Эррор вздыхает и быстро накидывает куртку на вешалку. Взгляд цепляется за ладони. (Они покрылись зеленоватыми пятнами. На смуглой коже они почти не заметны и похожи на чешуйки. Или на плесень.) Отпрянув от вешалки и тут же снова за нее схватившись и подняв — она начала падать — он прячет руки в карманы. Пока Киллер — боже, он только сейчас понял, насколько же это странное имя — на улице, он быстро заходит в подсобку, хотя он бы назвал это скорее маленькой кухней, хоть и с хламом, и, найдя, кажется, правильную кучку, начинает молоть зерна, до консистенции, как у кофе из магазина, стараясь не глядеть на руки. Но, когда взгляд все же приходится опустить, он выдыхает с облегчением: пятна с рук пропали.
***
…Киллер вваливается обратно в помещение, взвыв. Табличка снаружи теперь гласит «открыто >: D», но это того не стоило. Кожа около глаз, хотя, вернее сказать, около очков, покраснела. Всего три часа дня, но солнце уже перевалило за зенит. Его телу, упорно платившему налоги за отопление, это ух как не понравилось. Он сплевывает мороз с себя, содрогаясь, неряшливо кидая шапку с шарфом на вешалку. Шарф путается о шею, тонкими кристалликами льда скользя по коже. За окном начал валить мокрый снег. Теплей сегодня точно уже не будет. Он вздыхает. Ему потом еще домой плестись… Волосы он распускает, сразу же заплетая обратно в тугущий высокий хвост.

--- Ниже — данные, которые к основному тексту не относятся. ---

/-! ### CONT_DECODE, check after check (R152, R153) -/

/-- A command that raises k completes with the status of k and the slot as it was. -/
theorem completes_err {i : Instr} {s : State} {b : Bool} {k : ErrKind} (hk : k ≠ .byteConversionFailure)
    (h : exec i s = .next (s.answer b (errResponse k s.draws))) : Completes i s s.slot { st := k.code } := by
  rw [← errResponse_eq hk s.draws]
  exact completes_same h

section ContDecode
variable {inp : List Byte} {s : State} {d : Header} {k : ErrKind} {es : List Chunk}

theorem contDecode_completes_short (hfits : inputFits s.cfg inp = true) (hlen : inp.length < 30) :
    Completes (.contDecode inp) s s.slot { st := 1 } :=
  completes_err (k := .invalidLength) (by decide) (execContDecode_next.2 ⟨hfits, .inl ⟨hlen, rfl⟩⟩)

theorem contDecode_completes_headerErr (hfits : inputFits s.cfg inp = true) (h30 : 30 ≤ inp.length)
    (hd : hdrDec (inp.take 30) = .error k) : Completes (.contDecode inp) s s.slot { st := k.code } :=
  completes_err (hdrDec_err_ne hd) (execContDecode_next.2 ⟨hfits, .inr ⟨h30, .inl ⟨k, hd, rfl⟩⟩⟩)

/-! The header decodes. -/

variable (hfits : inputFits s.cfg inp = true) (h30 : 30 ≤ inp.length) (hd : hdrDec (inp.take 30) = .ok d)
include hfits h30 hd

theorem contDecode_capacity (hcap : s.cfg.maxChunks < (inp.drop 30).length / 5) :
    exec (.contDecode inp) s = .fault .capacityExceeded := by
  have hd' : hdrDec (memRead inp 0 30) = .ok d := hd
  rw [exec, execContDecode, withInput_fits hfits, if_neg (not_lt.2 h30), hd']
  exact if_pos hcap

/-! The full records are within the capacity. -/

variable (hcap : (inp.drop 30).length / 5 ≤ s.cfg.maxChunks)
include hcap

theorem contDecode_completes_recordErr (hes : decodeRecs (split5 (inp.drop 30)) = .error k) :
    Completes (.contDecode inp) s s.slot { st := k.code } :=
  completes_err (decodeRecs_err_ne hes)
    (execContDecode_next.2 ⟨hfits, .inr ⟨h30, .inr ⟨d, hd, hcap, .inl ⟨k, hes, rfl⟩⟩⟩⟩)

theorem contDecode_completes_mismatch (hes : decodeRecs (split5 (inp.drop 30)) = .ok es)
    (hcount : es.length ≠ area d.w d.h) : Completes (.contDecode inp) s s.slot { st := 5 } := by
  rw [decodeRecs_length hes] at hcount
  exact completes_err (k := .dimensionMismatch) (by decide)
    (execContDecode_next.2 ⟨hfits, .inr ⟨h30, .inr ⟨d, hd, hcap, .inr ⟨es, hes, .inl ⟨hcount, rfl⟩⟩⟩⟩⟩)

theorem contDecode_completes_loaded (hes : decodeRecs (split5 (inp.drop 30)) = .ok es)
    (hcount : es.length = area d.w d.h) :
    Completes (.contDecode inp) s (some { hdr := d, chunks := es, payload := inp.drop 30 })
      { r0 := d.w, r1 := d.h, r2 := BitVec.ofNat 64 es.length } := by
  rw [decodeRecs_length hes] at hcount ⊢
  exact completes_load
    (execContDecode_next.2 ⟨hfits, .inr ⟨h30, .inr ⟨d, hd, hcap, .inr ⟨es, hes, .inr ⟨hcount, rfl⟩⟩⟩⟩⟩)

end ContDecode

/-- Settles O44: each check has its lemma; the records of the split are the slices, so the first slice that fails is the
first record that fails, and slices that all decode are a decoded stream, whose payload is the stream. -/
theorem contDecodeCommand : Obligations.ContDecodeCommand := by
  unfold Obligations.ContDecodeCommand
  rintro inp rest s k rfl rfl
  refine ⟨rfl, fun hlong => withInput_overflow hlong _, fun hfits =>
    ⟨contDecode_completes_short hfits, fun h30 => ⟨fun e => contDecode_completes_headerErr hfits h30, fun d hd =>
      ⟨contDecode_capacity hfits h30 hd, fun hcap => ⟨?recordErr, ?decoded⟩⟩⟩⟩⟩
  case recordErr =>
    intro j e hj hbefore he
    refine contDecode_completes_recordErr hfits h30 hd hcap
      (decodeRecs_first_err (split5_getElem? hj) he fun i hi r hr => ?_)
    rw [split5_getElem? (hi.trans hj)] at hr
    cases hr
    exact hbefore i hi
  case decoded =>
    intro es hlen hslices
    have hes : decodeRecs (split5 (inp.drop 30)) = .ok es := by
      refine decodeRecs_all_ok (hlen.trans (split5_length _).symm) fun j x r hx hr => ?_
      have hj : j < es.length := (List.getElem?_eq_some_iff.1 hx).1
      rw [split5_getElem? (hlen ▸ hj)] at hr
      cases hr
      exact hslices j x hx
    rw [← hlen]
    refine ⟨contDecode_completes_mismatch hfits h30 hd hcap hes, fun hcount => ⟨hdrDec_ok_valid hd, ?_,
      contDecode_completes_loaded hfits h30 hd hcap hes hcount⟩⟩
    exact (split5_flatten _).symm.trans (decodeRecs_ok hes).2.symm

/-! ### Encoded streams (R152, R154, R155) -/

section Stream
variable {s : State} {w h : Word64} {es : List Chunk}

theorem stream_take (w h : Word64) (rest : List Byte) : (hdrRec w h ++ rest).take 30 = hdrRec w h :=
  List.take_left' (hdrRec_length w h)

theorem stream_drop (w h : Word64) (rest : List Byte) : (hdrRec w h ++ rest).drop 30 = rest :=
  List.drop_left' (hdrRec_length w h)

/-! The stream of valid entries that fit the input buffer and the capacity passes every check before the count. -/

variable (hfits : inputFits s.cfg (hdrRec w h ++ reencode es) = true) (hvalid : ∀ e ∈ es, e.valid)
  (hcap : es.length ≤ s.cfg.maxChunks)
include hfits hvalid hcap

theorem contDecode_stream_mismatch (hcount : es.length ≠ area w h) :
    Completes (.contDecode (hdrRec w h ++ reencode es)) s s.slot { st := 5 } :=
  contDecode_completes_mismatch (d := mkHeader w h) hfits (by simp) (by rw [stream_take, hdrDec_hdrRec])
    (by simpa [stream_drop] using hcap) (by rw [stream_drop, decodeRecs_split5_reencode hvalid]) hcount

theorem contDecode_stream_loaded (hcount : es.length = area w h) :
    Completes (.contDecode (hdrRec w h ++ reencode es)) s
      (some { hdr := mkHeader w h, chunks := es, payload := reencode es })
      { r0 := w, r1 := h, r2 := BitVec.ofNat 64 es.length } := by
  have hloaded := contDecode_completes_loaded (d := mkHeader w h) hfits (by simp) (by rw [stream_take, hdrDec_hdrRec])
    (by simpa [stream_drop] using hcap) (by rw [stream_drop, decodeRecs_split5_reencode hvalid]) hcount
  rwa [stream_drop] at hloaded

end Stream

/-- What CONT_DECODE accepts is an encoded stream of valid entries, within the capacity and of the exact count. -/
theorem stream_of_contDecode_ok {inp : List Byte} {s t : State} {r : Response} (h : exec (.contDecode inp) s = .next t)
    (hr : t.resp = some r) (hst : r.st = 0) :
    ∃ (d : Header) (es : List Chunk), (∀ e ∈ es, e.valid) ∧ es.length = area d.w d.h ∧
      es.length ≤ s.cfg.maxChunks ∧ inp = hdrRec d.w d.h ++ reencode es := by
  have noErr : ∀ {k : ErrKind} {n : Nat}, some (errResponse k n) ≠ some r := by
    rintro k n ⟨rfl⟩; exact code_ne_zero k hst
  obtain ⟨-, ⟨-, rfl⟩ | ⟨-, ⟨k, -, rfl⟩ | ⟨d, hd, hcap, ⟨k, -, rfl⟩ | ⟨es, hes, ⟨-, rfl⟩ | ⟨hcount, -⟩⟩⟩⟩⟩ :=
    execContDecode_next.1 h
  · exact absurd hr noErr
  · exact absurd hr noErr
  · exact absurd hr noErr
  · exact absurd hr noErr
  · have hloaded := Container.valid_decoded (hdrDec_ok_valid hd) hes hcap
    refine ⟨d, es, hloaded.chunk, (decodeRecs_length hes).trans hcount, hloaded.capacity, ?_⟩
    rw [← hdrDec_ok_eq_hdrRec hd, ← hloaded.payload, List.take_append_drop]

/-- The stream of the records of w·h triplets loads their entries. -/
theorem contDecode_stream_of_triplets {s : State} {w h : Word64} {px : List (Byte × Byte × Byte)}
    (hfits : inputFits s.cfg (hdrRec w h ++ px.flatMap fun p => chunkRec p.1 p.2.1 p.2.2) = true)
    (hcount : px.length = area w h) (hcap : px.length ≤ s.cfg.maxChunks) :
    Completes (.contDecode (hdrRec w h ++ px.flatMap fun p => chunkRec p.1 p.2.1 p.2.2)) s
      (some { hdr := mkHeader w h, chunks := px.map fun p => entry p.1 p.2.1 p.2.2,
              payload := px.flatMap fun p => chunkRec p.1 p.2.1 p.2.2 })
      { r0 := w, r1 := h, r2 := BitVec.ofNat 64 px.length } := by
  rw [← reencode_map_entry] at hfits ⊢
  rw [← List.length_map (as := px) fun p => entry p.1 p.2.1 p.2.2] at hcount hcap ⊢
  exact contDecode_stream_loaded hfits (List.forall_mem_map.2 fun p _ => entry_valid _ _ _) hcap hcount

/-- Settles O45: an accepted input is the stream of the entries it decodes to; and the stream of any triplets decodes to
their entries, by induction over the records (`decodeRecs_split5_reencode`). -/
theorem decodeAcceptsExactlyEncodedStreams : Obligations.DecodeAcceptsExactlyEncodedStreams := by
  unfold Obligations.DecodeAcceptsExactlyEncodedStreams
  intro inp s hfits
  refine ⟨⟨?accepted, ?stream⟩, ?loaded⟩
  case accepted =>
    rintro ⟨t, r, hx, hr, hst⟩
    obtain ⟨d, es, hvalid, hcount, hcap, hinp⟩ := stream_of_contDecode_ok hx hr hst
    obtain ⟨px, rfl⟩ := exists_triplets_of_valid hvalid
    rw [List.length_map] at hcount hcap
    exact ⟨d.w, d.h, px, hcount, hcap, by rw [hinp, reencode_map_entry]⟩
  case stream =>
    rintro ⟨w, h, px, hcount, hcap, rfl⟩
    obtain ⟨t, hx, hr, -⟩ := contDecode_stream_of_triplets hfits hcount hcap
    exact ⟨t, _, hx, hr, rfl⟩
  case loaded =>
    rintro w h px hcount hcap rfl
    exact contDecode_stream_of_triplets hfits hcount hcap

section RoundTrip
variable {s : State} {c : Container} {cfg : Config}

/-- CONT_ENCODE of a valid container answers the stream of its chunks. -/
theorem exec_contEncode_of_valid (hc : s.slot = some c) (hvalid : c.Valid s.cfg) :
    exec .contEncode s = .next (s.answer true { out := hdrRec c.hdr.w c.hdr.h ++ reencode c.chunks }) :=
  execContEncode_next.2 ⟨c, hc, by rw [hvalid.payload]⟩

/-- The stream of n chunks has 30 + 5n bytes. -/
theorem inputFits_stream {w h : Word64} {es : List Chunk}
    (hroom : ∀ n, cfg.maxInBytes = some n → 30 + 5 * es.length ≤ n) :
    inputFits cfg (hdrRec w h ++ reencode es) = true :=
  (inputFits_iff _ _).2 fun n hn => by simpa using hroom n hn

/-- A valid container is what its dimensions and chunks determine. -/
theorem Container.Valid.eq_loaded (hvalid : c.Valid cfg) :
    { hdr := mkHeader c.hdr.w c.hdr.h, chunks := c.chunks, payload := reencode c.chunks } = c := by
  rw [← Header.eq_mkHeader_of_valid hvalid.header, ← hvalid.payload]

end RoundTrip

/-- Settles O46: CONT_ENCODE only answers, and its stream loads the container that the dimensions and chunks determine. -/
theorem encodeThenDecodeRestoresTheContainer : Obligations.EncodeThenDecodeRestoresTheContainer := by
  unfold Obligations.EncodeThenDecodeRestoresTheContainer
  intro s c hc hvalid hcount hroom
  obtain ⟨u, hu, hresp, hslot, -⟩ := contDecode_stream_loaded
    (s := s.answer true { out := hdrRec c.hdr.w c.hdr.h ++ reencode c.chunks })
    (inputFits_stream hroom) hvalid.chunk hvalid.capacity hcount
  rw [hvalid.eq_loaded, ← hc] at hslot
  exact ⟨_, _, u, _, exec_contEncode_of_valid hc hvalid, rfl, rfl, hu, hresp, rfl, hslot⟩

/-- Settles O47: the stream of the chunks passes every check before the count. -/
theorem stagingStreamIsRejected : Obligations.StagingStreamIsRejected := by
  unfold Obligations.StagingStreamIsRejected
  intro s c hc hvalid hcount hroom
  obtain ⟨u, hu, hresp, hslot, -⟩ := contDecode_stream_mismatch
    (s := s.answer true { out := hdrRec c.hdr.w c.hdr.h ++ reencode c.chunks })
    (inputFits_stream hroom) hvalid.chunk hvalid.capacity hcount
  exact ⟨_, _, u, exec_contEncode_of_valid hc hvalid, rfl, rfl, hu, hresp, hslot⟩

/-! ### The validating constructors and the staging state (R142, R143, R149) -/

/-- CONT_FROM_CHUNKS and CONT_DECODE raise an error and keep the slot, or load a container that is not staging. -/
theorem validatingConstructor_slot {i : Instr} {s t : State} (hi : isConstructor i)
    (hne : ∀ w h, i ≠ .contNewEmpty w h) (h : exec i s = .next t) :
    (t.slot = s.slot ∧ ∃ k n, t.resp = some (errResponse k n)) ∨ ∃ d, t.slot = some d ∧ ¬ d.staging := by
  cases i with
  | contNewEmpty w h' => exact absurd rfl (hne w h')
  | contFromChunks w h' trip =>
    obtain ⟨-, ⟨-, rfl⟩ | ⟨hcount, rfl⟩⟩ := execContFromChunks_next.1 h
    · exact .inl ⟨rfl, _, _, rfl⟩
    · exact .inr ⟨_, rfl, not_not.2 ((List.length_map _).trans hcount)⟩
  | contDecode inp =>
    obtain ⟨-, ⟨-, rfl⟩ | ⟨-, ⟨k, -, rfl⟩ | ⟨d, -, -, ⟨k, -, rfl⟩ | ⟨es, hes, ⟨-, rfl⟩ | ⟨hcount, rfl⟩⟩⟩⟩⟩ :=
      execContDecode_next.1 h
    · exact .inl ⟨rfl, _, _, rfl⟩
    · exact .inl ⟨rfl, _, _, rfl⟩
    · exact .inl ⟨rfl, _, _, rfl⟩
    · exact .inl ⟨rfl, _, _, rfl⟩
    · exact .inr ⟨_, rfl, not_not.2 ((decodeRecs_length hes).trans hcount)⟩
  | _ => exact hi.elim

/-- So, where they answer OK, the container has exactly width times height chunks. -/
theorem validatingConstructor_ok {i : Instr} {s t : State} {r : Response} (hi : isConstructor i)
    (hne : ∀ w h, i ≠ .contNewEmpty w h) (h : exec i s = .next t) (hr : t.resp = some r) (hst : r.st = 0) :
    ∃ d, t.slot = some d ∧ ¬ d.staging := by
  obtain ⟨-, k, n, hk⟩ | hloaded := validatingConstructor_slot hi hne h
  · cases hr.symm.trans hk
    exact absurd hst (code_ne_zero k)
  · exact hloaded

/-- CONT_REPLACE_AT keeps NCH and the header. -/
theorem contReplaceAt_keeps {idx : Word64} {pix : Word24} {s t : State} (h : exec (.contReplaceAt idx pix) s = .next t) :
    ∃ c d, s.slot = some c ∧ t.slot = some d ∧ d.chunks.length = c.chunks.length ∧ d.hdr = c.hdr := by
  obtain ⟨c, hc, ⟨-, rfl⟩ | ⟨-, rfl⟩⟩ := execContReplaceAt_next.1 h
  · exact ⟨c, c, hc, hc, rfl, rfl⟩
  · exact ⟨c, _, hc, rfl, List.length_set, rfl⟩

/-- CONT_FROM_CHUNKS answers ST = 5 where the count is not the exact product. -/
theorem contFromChunks_completes_mismatch {w h : Word64} {trip : List Word24} {s : State}
    (hcap : trip.length ≤ s.cfg.maxChunks) (hcount : trip.length ≠ area w h) :
    Completes (.contFromChunks w h trip) s s.slot { st := 5 } :=
  completes_err (k := .dimensionMismatch) (by decide) (execContFromChunks_next.2 ⟨hcap, .inl ⟨hcount, rfl⟩⟩)

/-- Settles O35: a legal capacity is below 2^64, so no TRIP within it has that many triplets; what the validating
constructors load is not staging. -/
theorem dimensionCheckIsExact : Obligations.DimensionCheckIsExact := by
  unfold Obligations.DimensionCheckIsExact
  refine ⟨?huge, ?loaded⟩
  case huge =>
    intro w h trip s hlegal hhuge hcap
    have hbound : s.cfg.maxChunks < 2 ^ 64 := by
      rw [Config.legal, Bool.and_eq_true, decide_eq_true_eq] at hlegal
      exact hlegal.1
    exact contFromChunks_completes_mismatch hcap (hcap.trans_lt (hbound.trans_le hhuge)).ne
  case loaded =>
    intro i s t r hi hne hx hr hst
    obtain ⟨d, hd, hcount⟩ := validatingConstructor_ok hi hne hx hr hst
    exact ⟨d, hd, not_not.1 hcount⟩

Ему не нужно зеркало, чтоб знать, что они совсем выбились. Жаль, не взял с собой расческу…
Уже на пути к подсобке он вдруг замирает, хмурясь. Глубоко вдыхает, прикрыв глаза. Что-то изменилось.
Кофе.
Он всем телом подается к стойке. За ней никого, но он практически видит исходящий из-за нее тонкий аромат кофе, чувствует всеми фибрами своей душонки, упругую струйку дыма, петляющую и медленно растекающуюся по всему залу. Пока что аромат тихий, еле заметный. Но он не понаслышке знает, что чуть подожди — и кофе обволочет тебя и вдарит в голову, похлеще нашатыря, выбивая все мысли из-под прикрытых век. Быть может, ему не стоит с носом залезать в пакет с зернами каждый раз, как купит, и висеть над ним, глубоко вдыхая, словно ингалируя. И так до слез. Но это мысли на другой раз, сейчас ему совсем не до этого… На лице у него расплывается томная улыбка. Он невесомо плывет в подсобку, где Эррор тужится над ручной кофемолкой, засыпая зерна по чуть-чуть. Киллер на ней еще сахар пару раз перемалывал в пудру… Эх, даже жалко выбрасывать. Столько всего вместе пережили! Но электрическая, конечно, лучше.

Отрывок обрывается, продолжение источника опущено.